ESPE Abstracts

Introduction: Patients with Turner syndrome (TS) diagnosed beyond the age of 12 years present a real challenge for therapeutic management. Indeed, compromises must be made between the progressive induction of puberty and an efficient treatment with growth hormone to have the best possible results.

Patients and methods: Our study concerns 18 cases of patients followed for ST in endocrinology consultation (CHU Constantine-Algeria).

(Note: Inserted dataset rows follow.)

/-- EKIND raises where ENV.DEC does, and on a wrapper envelope without payload (R130). -/
theorem exec_ekind_status (buffer : Bytes) : ∃ t, exec (.ekind buffer) s = .next t ∧ ∀ e, t.status = .error e ↔
    e = .framingError ∧ ∃ u, exec (.envDec buffer) s = .next u ∧ (u.status = .error .framingError ∨
      ∃ k n, u.result = .envelope k n ∧ k.kind = Config.cfg.kindCmdWrapper ∧ k.payload = []) := by
  cases hd : envDecode buffer with
  | none =>
    refine ⟨_, exec_ekind_of_none s (by rw [hd]; rfl), fun e => ?_⟩
    simp [exec_envDec_of_none s hd]
  | some d =>
    obtain ⟨k, n⟩ := d
    have hbind : ((envDecode buffer).bind fun d => effectiveKind Config.cfg d.1) = effectiveKind Config.cfg k := by
      rw [hd]; rfl
    cases heff : effectiveKind Config.cfg k with
    | none =>
      refine ⟨_, exec_ekind_of_none s (hbind.trans heff), fun e => ?_⟩
      simp [exec_envDec_of_some s hd, ← effectiveKind_eq_none_iff, heff]
    | some kind =>
      refine ⟨_, exec_ekind_of_some s (hbind.trans heff), fun e => ?_⟩
      simp [exec_envDec_of_some s hd, ← effectiveKind_eq_none_iff, heff]

/-- STEP.DEC answers `OK` on every operand (R131, entry 6). -/
theorem exec_stepDec_status (bytes : Bytes) : ∃ t, exec (.stepDec bytes) s = .next t ∧ t.status = .ok := by
  simp only [exec, execStepDec]
  split <;> exact ⟨_, rfl, rfl⟩

/-- ADDR.DEC answers on every operand (R132). -/
theorem exec_addrDec_status (bytes : Bytes) : ∃ t, exec (.addrDec bytes) s = .next t ∧ ∀ e, t.status = .error e ↔
    e = .lengthError ∧ bytes.length ≠ 2 := by
  match bytes with
  | [_, _] | [] | [_] | _ :: _ :: _ :: _ => exact ⟨_, rfl, by simp⟩

end Sys2Proof.Machine

open Sys2Proof Sys2Proof.Machine

/-- Settles O45: an operation in the table has its check's status or answers as its decoder finds, and every other ends
with `OK`. -/
theorem errorsAreRaisedExactlyByTheTable : Obligations.ErrorsAreRaisedExactlyByTheTable := by
  intro i s t e ht
  cases i with
  | envDec buffer =>
    rw [of_eq_next (exec_envDec_status s buffer) ht, envDecode_eq_none_iff]
  | envScan buffer =>
    obtain ⟨-, hst, -⟩ := of_eq_next (exec_envScan buffer s) ht
    rw [hst]
    exact scanBuffer_status_eq_error buffer e
  | subDec bytes => exact of_eq_next (exec_subDec_status s bytes) ht e
  | ekind buffer => exact of_eq_next (exec_ekind_status s buffer) ht e
  | fnPack action index =>
    rw [eq_of_guarded_eq_next ht, State.outputIf_status, indexStatus_eq_error]
  | locoFunc addr action index =>
    rw [eq_of_guarded_eq_next ht, State.commandIf_status, indexStatus_eq_error]
  | trnPack output activate queue =>
    cases ht
    rw [State.outputIf_status, outputStatus_eq_error]
  | trnSet taddr output activate queue =>
    cases ht
    rw [State.commandIf_status, outputStatus_eq_error]
  | addrDec bytes => exact of_eq_next (exec_addrDec_status s bytes) ht e
  | trnStat bytes =>
    cases ht
    simp [turnoutStatusOf_eq_none_iff]
  | sysTelem bytes =>
    cases ht
    simp [telemetryOf_eq_none_iff]
  | rfbDec bytes =>
    cases ht
    simp [feedbackOf_eq_none_iff]
  | locoStat bytes =>
    cases ht
    simp [locoStatusOf_eq_none_iff]
  | envEnc | cmdWrap | addrEnc | locoInfo =>
    rw [eq_of_guarded_eq_next ht]
    exact iff_of_false nofun id
  | pct2mag mode pct =>
    obtain ⟨m, -, hm⟩ := withMode_eq_next.1 ht
    cases hm
    exact iff_of_false nofun id
  | locoDrive mode addr mag fwd =>
    obtain ⟨m, -, hm⟩ := withMode_eq_next.1 ht
    rw [eq_of_guarded_eq_next hm]
    exact iff_of_false nofun id
  | stepDec bytes =>
    rw [of_eq_next (exec_stepDec_status s bytes) ht]
    exact iff_of_false nofun id
  | xorfold | subEnc | taddrEnc | spdPack | pwrOn | pwrOff | verReq | fwverReq | trnInfo =>
    cases ht
    exact iff_of_false nofun id

end

section
/-! O8: refusal (60_exceptions.md R158). Which operations refuse is read off their checks, once for each operation; the
contract on a request is that on the operation it selects, because its row reads each port the contract names for it. -/

namespace Sys2Proof.Machine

Results: The reason for consultation was stunting in 12 cases, severe in 10 patients, and primary amenorrhea in 3 cases. Dysmorphic syndrome was found only in 3 patients. The mean age at diagnosis was 15 years and the mean bone age was 11 years. The karyotype identified a monosomy in 55% of cases and mosaics in the rest. Osteoporosis was found in 10 cases and growth hormone deficiency was associated with ST in 04 cases. Progressive estrogen therapy was concomitant with recombinant GH treatment in 14 patients (77%). The mean statural gain was 06 cm.

Conclusion: The late presentation of ST, with its bone consequences in particular, has become an increasing concern requiring simultaneous and multidisciplinary management. However, early diagnosis will allow better social integration, growth hormone may help to achieve a near-normal adult height and concomitant estrogen therapy will be beneficial for bone integrity and good sexual function.